Databases 21 min read

Redis LRU vs Classic LRU: Differences, LFU Comparison, and How to Choose

Redis implements an approximate LRU using random sampling and timestamps, while classic LRU relies on exact access order; the article explains both LRU and LFU fundamentals, their Java implementations, Redis-specific variants, trade‑offs, use‑case recommendations, and configuration tips for selecting the optimal eviction policy.

Programmer XiaoFu
Programmer XiaoFu
Programmer XiaoFu
Redis LRU vs Classic LRU: Differences, LFU Comparison, and How to Choose

LRU (Least Recently Used)

LRU evicts the entry that has not been accessed for the longest time.
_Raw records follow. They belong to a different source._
-- ==== Sys2Proof/Word.lean ====
section
/-! DEFINITION. The types that commands and state share: the manual's named sets (sides, channel, pod and hub states,
phases, profiles, causes, error codes), the sparse object store, the banks of like units, and plain arithmetic. -/

namespace Sys2Proof

abbrev Byte := BitVec 8
/-- Channel, that is pod port, number (R2). -/
abbrev Chan := Fin 16
/-- Bus number (R4). -/
abbrev BusId := Fin 8
/-- Precharge converter, discharge chopper, ORing engine, fault line (R62, R264, R443). -/
abbrev Quad := Fin 4
/-- PWM generator or hub comparator (R345, R372). -/
abbrev Oct := Fin 8
/-- Ring port K0, K1, K2 (R422). -/
abbrev KPort := Fin 3
/-- Fault line A or B (R244, R247). -/
abbrev AB := Fin 2

/-- One control tick in ns (R21). -/
abbrev tickNs : Nat := 1000
abbrev usNs : Nat := 1000
abbrev msNs : Nat := 1000000
abbrev secNs : Nat := 1000000000

/-- The first tick boundary after `t`. -/
def nextTick (t : Nat) : Nat := (t / tickNs + 1) * tickNs

/-- The first tick boundary at or after `t`. -/
def ceilTick (t : Nat) : Nat := (t + 999) / tickNs * tickNs

/-- `n / d` rounded to nearest, for `d` above 0. -/
def roundDiv (n d : Nat) : Nat := (2 * n + d) / (2 * d)

def clampInt (lo hi x : Int) : Int := if x < lo then lo else if hi < x then hi else x

/-- Bit `i` of a mask as 0 or 1 placed at `i`. -/
def bitAt (b : Bool) (i : Nat) : Nat := if b then 2 ^ i else 0

/-- A mask with bit `i` set to `b`. -/
def setBit (m i : Nat) (b : Bool) : Nat := if m.testBit i = b then m else if b then m + 2 ^ i else m - 2 ^ i

/-- The two sides of a stack (R42): `inS` is Q1 at IN, `outS` is Q2 at OUT. -/
inductive Side where
  | inS | outS
  deriving DecidableEq, Repr

def Side.other : Side → Side
  | .inS => .outS
  | .outS => .inS

/-- Channel states, in code order (R19, R38). -/
inductive ChState where
  | absent | seating | off | starting | on | limiting | tripped | latched | damaged | held
  deriving DecidableEq, Repr

def ChState.code : ChState → Nat
  | .absent => 0 | .seating => 1 | .off => 2 | .starting => 3 | .on => 4
  | .limiting => 5 | .tripped => 6 | .latched => 7 | .damaged => 8 | .held => 9

/-- STARTING, ON or LIMITING. -/
def ChState.running : ChState → Bool
  | .starting | .on | .limiting => true
  | _ => false

/-- TRIPPED, LATCHED or DAMAGED. -/
def ChState.faulted : ChState → Bool
  | .tripped | .latched | .damaged => true
  | _ => false

/-- DAMAGED above LATCHED above TRIPPED (R229). -/
def ChState.strictness : ChState → Nat
  | .damaged => 3 | .latched => 2 | .tripped => 1 | _ => 0

/-- Pod states, in code order (R416). -/
inductive PodState where
  | unpowered | linking | parked | active | hold | safe
  deriving DecidableEq, Repr

def PodState.code : PodState → Nat
  | .unpowered => 0 | .linking => 1 | .parked => 2 | .active => 3 | .hold => 4 | .safe => 5

/-- Whether a pod state keeps the channel HELD. -/
def PodState.holds (p : PodState) : Bool := p == .hold || p == .safe

/-- Hub states, in code order (R398). -/
inductive HubState where
  | reset | boot | sleep | idle | run | adopt
  deriving DecidableEq, Repr

def HubState.code : HubState → Nat
  | .reset => 0 | .boot => 1 | .sleep => 2 | .idle => 3 | .run => 4 | .adopt => 5

/-- Gate phases, in code order (R98). -/
inductive GPhase where
  | staticClamp | boost | slewOn | strongHold | staticHold | dump | slewOff | strongClamp | regulated | depletion
  deriving DecidableEq, Repr

def GPhase.code : GPhase → Nat
  | .staticClamp => 0 | .boost => 1 | .slewOn => 2 | .strongHold => 3 | .staticHold => 4
  | .dump => 5 | .slewOff => 6 | .strongClamp => 7 | .regulated => 8 | .depletion => 9

/-- Off: clamped by the driver or by the depletion clamp (R164). -/
def GPhase.clamped : GPhase → Bool
  | .staticClamp | .depletion => true
  | _ => false

/-- A turn-on phase (R74). -/
def GPhase.turningOn : GPhase → Bool
  | .boost | .slewOn | .strongHold => true
  | _ => false

/-- A turn-off phase (R85). -/
def GPhase.turningOff : GPhase → Bool
  | .dump | .slewOff | .strongClamp => true
  | _ => false

/-- Turn-on HOLD, strong or static (R82). -/
def GPhase.inHold : GPhase → Bool
  | .strongHold | .staticHold => true
  | _ => false

/-- Off profiles with the codes of `CH_GPROFILE` (R98). -/
inductive Profile where
  | normal | fast | soft | supplyLoss
  deriving DecidableEq, Repr

def Profile.code : Profile → Nat
  | .normal => 1 | .fast => 2 | .soft => 3 | .supplyLoss => 4

/-- The ranking of R89: FAST, then SUPPLY_LOSS, then NORMAL, then SOFT. -/
def Profile.rank : Profile → Nat
  | .fast => 3 | .supplyLoss => 2 | .normal => 1 | .soft => 0

/-- Trip causes, in code order (R226). -/
inductive Cause where
  | sc2 | sc1 | limitTimeout | desatIn | desatOut | busOv | busUv | reverse | thermal | gateUvlo
  | damagedIn | damagedOut | linkLossSafe | external | prechargeTimeout | selftestFail | busFault
  deriving DecidableEq, Repr

def Cause.code : Cause → Nat
  | .sc2 => 1 | .sc1 => 2 | .limitTimeout => 3 | .desatIn => 4 | .desatOut => 5 | .busOv => 6 | .busUv => 7
  | .reverse => 8 | .thermal => 9 | .gateUvlo => 10 | .damagedIn => 11 | .damagedOut => 12
  | .linkLossSafe => 13 | .external => 14 | .prechargeTimeout => 15 | .selftestFail => 16 | .busFault => 17

def Cause.all : List Cause :=
  [.sc2, .sc1, .limitTimeout, .desatIn, .desatOut, .busOv, .busUv, .reverse, .thermal, .gateUvlo,
   .damagedIn, .damagedOut, .linkLossSafe, .external, .prechargeTimeout, .selftestFail, .busFault]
The algorithm assumes that items not used recently are unlikely to be needed soon.

Cache capacity 3. Insert A, B, C → [A,B,C]. Access A → order becomes [B,C,A]. Insert D (cache full) → evict B (least recently used) → [C,A,D].

Advantages

Simple logic, low implementation cost.

O(1) insert, delete, and lookup when implemented with a hash map plus a linked list.

Matches short‑term locality patterns where recently accessed data is likely to be accessed again.

Disadvantages

Bursty accesses can evict frequently used items (e.g., cache capacity 3, hot key A, burst D,E,F replaces A,B,C).
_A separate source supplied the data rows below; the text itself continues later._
/-- Feed qualification (R254 to R257). -/
structure PortFeed where
  healthFrom : Option Nat := none
  /-- the source has been out of its window since, and the filter in µs that it started with (R256, R488) -/
  lossFrom : Option Nat := none
  lossFor : Nat := 0
  eligibleFrom : Option Nat := none
  /-- lowest bus voltage that the pod measured since its bus's transfer started (R606) -/
  droop : Option Int := none
  deriving DecidableEq, Repr

/-- Pod supply output of a port (R396). -/
structure PortSupply where
  openSince : Option Nat := none
  deriving DecidableEq, Repr

/-- A pod port of the hub. -/
structure Port where
  linked : Bool := false
  noPod : Bool := true
  seen : PodStatus := {}
  /-- what the port holds of a pod's last start, CAL and recalibration: `CH_ESTART`, `ADC_CAL`, `ADC_RECAL` (R568) -/
  eStart : Nat := 0
  cal : Nat := 0
  recal : Nat := 0
  down : CmdFrame := {}
  enable : Bool := false
  tEnable0 : Nat := 0
  tLatch : Nat := 0
  cleared : Bool := false
  trip : PortTrip := {}
  cleanFrom : Option Nat := none
  seat : PortSeat := {}
  /-- bits of `CH_DMG_DETAIL` that the hub holds (R225) -/
  detail : Nat := 0
  /-- the DAMAGED latch of the port (R128, R129) -/
  damaged : Bool := false
  feed : PortFeed := {}
  mtr : PortMeter := {}
  supply : PortSupply := {}
  cfgFromPod : Bool := false
  /-- this hub owns the port: it sends OWN, or RELEASE while it hands the group over (R527, R536) -/
  own : Bool := false
  epoch : Nat := 0
  releasing : Option Nat := none
  /-- the partnered pod has reported no owner since (R535) -/
  ownerless : Option Nat := none
  /-- frames of the port that failed their CRC (R27) -/
  linkErrors : Nat := 0
  /-- last toggle accepted: the tests of R239 run -/
  toggling : Bool := false
  /-- this hub has obeyed pods here since its BOOT: what the host has set stands (R28, R41) -/
  kept : Bool := false
  /-- the epoch of an orphan that is to be taken over at the next tick (R538) -/
  takeDue : Option Nat := none
  deriving DecidableEq, Repr

/-! ## Buses, converters, choppers -/

/-- A bus: selection, transfer, bus fault, ORing (R241, R255 to R275, R606). -/
structure Bus where
  vsrc : Option Chan := none
  sel : Option Chan := none
  /-- the selected feed was running at the last tick -/
  selRan : Bool := false
  xfer : XferState := .steady
  xOld : Option Chan := none
  xNew : Option Chan := none
  tStatic : Option Nat := none
  tried : Nat := 0
  xFrom : Nat := 0
  xPre : Bool := false
  /-- the start has been sent to the new feed -/
  xSent : Bool := false
  xRank : Nat := 0xFFFFFFFF
  xBand : Nat := 500
  xPreOn : Bool := false
  xTbbm : Nat := 20
  xTmax : Nat := 10
  xVmin : Nat := 2500
  xVmax : Nat := 4800
  xHealth : Nat := 100
  gapFrom : Option Nat := none
  gapTo : Option Nat := none
  steadyFrom : Nat := 0
  eligible : Nat := 0
  bf : Bool := false
  /-- the bus-fault latch at the last tick (R243, R246) -/
  bfOn : Bool := false
  resume : Bool := false
  blockedFrom : Option Nat := none
  blockedNoted : Bool := false
  target1 : Nat := 0
  target2 : Nat := 0
  shareAt : Nat := 0
  deriving DecidableEq, Repr

/-- A precharge converter (R140 to R161). -/
structure Pre where
  state : PreState := .idle
  status : PreStatus := .none
  resumeTo : PreState := .idle
  selfAt : Nat := 0
  chargedAt : Option Nat := none
  pauseAt : Nat := 0
  qualAt : Nat := 0
  closeAt : Nat := 0
  winAt : Nat := 0
  winV : Int := 0
  winVin : Int := 0
  /-- V_bus at the last ticks, newest first, for the estimate of R146 -/
  hist : List Int := []
  /-- none is unbounded -/
  tff : Option Nat := some 0
  elapsed : Nat := 0
  pulses : Nat := 0
  skips : Nat := 0
  pauses : Nat := 0
  vresid : Int := 0
  /-- the converter left the span from SELFTEST to HANDOVER at (R154) -/
  leftAt : Option Nat := none
  deriving DecidableEq, Repr

/-- A discharge chopper (R162 to R172). `eacc` is in nJ, `duty` in 1/16 counts of the period. -/
structure Dis where
  req : Bool := false
  state : DisState := .idle
  status : DisStatus := .none
  runAt : Option Nat := none
  doneFrom : Option Nat := none
  doneOnce : Bool := false
  eacc : Int := 0
  duty : Nat := 0
  /-- the driver has not been ready for 20 µs since it was lost -/
  driverLow : Bool := false
  elapsedMs : Nat := 0
  deriving DecidableEq, Repr

/-- The journal (R553, R557): records held, newest first, at most 8192. -/
structure Journal where
  recs : List JRec := []
  next : Nat := 0
  boot : Nat := 0
  discarded : Nat := 0
  deriving DecidableEq, Repr

/-! ## PWM generators and comparators of the hub -/

/-- Period, duty and dither (R375). -/
structure PwmWord where
  p : Nat := 4000
  d : Nat := 0
  dith : Nat := 0
  deriving DecidableEq, Repr

/-- A PWM generator (R372 to R391). `from_` and `until_` bound the main pulse of the running period, `partnerAt` is the
instant at which the partner output becomes active. -/
structure Pwm where
  run : Bool := false
  word : PwmWord := {}
  reload : PwmWord := {}
  reloadAt : Option Nat := none
  /-- Words written before `reload` and not taken, the newest first, each with the instant at which it is visible (R385). -/
  earlier : List (Nat × PwmWord) := []
  acc : Nat := 0
  /-- A before the period that runs, which a period without a main pulse leaves it at (R382) -/
  accWas : Nat := 0
  startAt : Option Nat := none
  periodAt : Nat := 0
  main : Bool := false
  from_ : Nat := 0
  until_ : Option Nat := none
  partner : Bool := false
  partnerAt : Option Nat := none
  clipped : Bool := false
  terminated : Bool := false
  fault : Bool := false
  faultCounted : Bool := false
  released : Bool := false
  /-- the fault sources seen active: bit k comparator k, bits 8 and 9 the ready inputs (R389) -/
  sources : Nat := 0
  /-- when the last main pulse was terminated, and when one ended by itself, with whether it was counted as clipped (R383, R391) -/
  termAt : Option Nat := none
  endAt : Option (Nat × Bool) := none
  /-- a word taken at the midperiod edge, whose P and d wait for the boundary (R386) -/
  midWord : Option PwmWord := none
  pcount : Nat := 0
  taken : Nat := 0
  deriving DecidableEq, Repr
Ignores access frequency; a key accessed many times long ago may be evicted if it was not accessed recently.

Implementation options

Option 1: LinkedHashMap

import java.util.LinkedHashMap;
import java.util.Map;

public class LRUCache<K, V> extends LinkedHashMap<K, V> {
    private final int maxCapacity;
    public LRUCache(int maxCapacity) {
        super(maxCapacity, 0.75f, true);
        this.maxCapacity = maxCapacity;
    }
    @Override
    protected boolean removeEldestEntry(Map.Entry<K, V> eldest) {
        return size() > maxCapacity;
    }
    public static void main(String[] args) {
        LRUCache<Integer, String> cache = new LRUCache<>(3);
        cache.put(1, "A");
        cache.put(2, "B");
        cache.put(3, "C");
        System.out.println(cache); // {1=A, 2=B, 3=C}
        cache.get(1); // access 1
        System.out.println(cache); // {2=B, 3=C, 1=A}
        cache.put(4, "D"); // evict 2
        System.out.println(cache); // {3=C, 1=A, 4=D}
    }
}

Option 2: Doubly linked list + hash map

public class LRUCache2<K, V> {
    static class Node<K, V> {
        K key; V value; Node<K, V> prev; Node<K, V> next;
        Node(K key, V value) { this.key = key; this.value = value; }
    }
    private final int maxCapacity;
    private final Map<K, Node<K, V>> map;
    private final Node<K, V> head;
    private final Node<K, V> tail;
    public LRUCache2(int maxCapacity) {
        this.maxCapacity = maxCapacity;
        this.map = new HashMap<>();
        this.head = new Node<>(null, null);
        this.tail = new Node<>(null, null);
        head.next = tail; tail.prev = head;
    }
    public V get(K key) {
        Node<K, V> node = map.get(key);
        if (node == null) return null;
        removeNode(node);
        addToHead(node);
        return node.value;
    }
    public void put(K key, V value) {
        Node<K, V> node = map.get(key);
        if (node == null) {
            Node<K, V> newNode = new Node<>(key, value);
            map.put(key, newNode);
            addToHead(newNode);
            if (map.size() > maxCapacity) {
                Node<K, V> tailNode = removeTail();
                map.remove(tailNode.key);
            }
        } else {
            node.value = value;
            removeNode(node);
            addToHead(node);
        }
    }
    private void addToHead(Node<K, V> node) {
        node.prev = head;
        node.next = head.next;
        head.next.prev = node;
        head.next = node;
    }
    private void removeNode(Node<K, V> node) {
        node.prev.next = node.next;
        node.next.prev = node.prev;
    }
    private Node<K, V> removeTail() {
        Node<K, V> tailNode = tail.prev;
        removeNode(tailNode);
        return tailNode;
    }
    public static void main(String[] args) {
        LRUCache2<Integer, String> cache = new LRUCache2<>(3);
        cache.put(1, "A");
        cache.put(2, "B");
        cache.put(3, "C");
        System.out.println(cache.get(1)); // A, moves to head
        cache.put(4, "D"); // evicts 2
        System.out.println(cache.get(2)); // null (evicted)
    }
}

LFU (Least Frequently Used)

LFU evicts the entry with the lowest access frequency, which better reflects long‑term popularity.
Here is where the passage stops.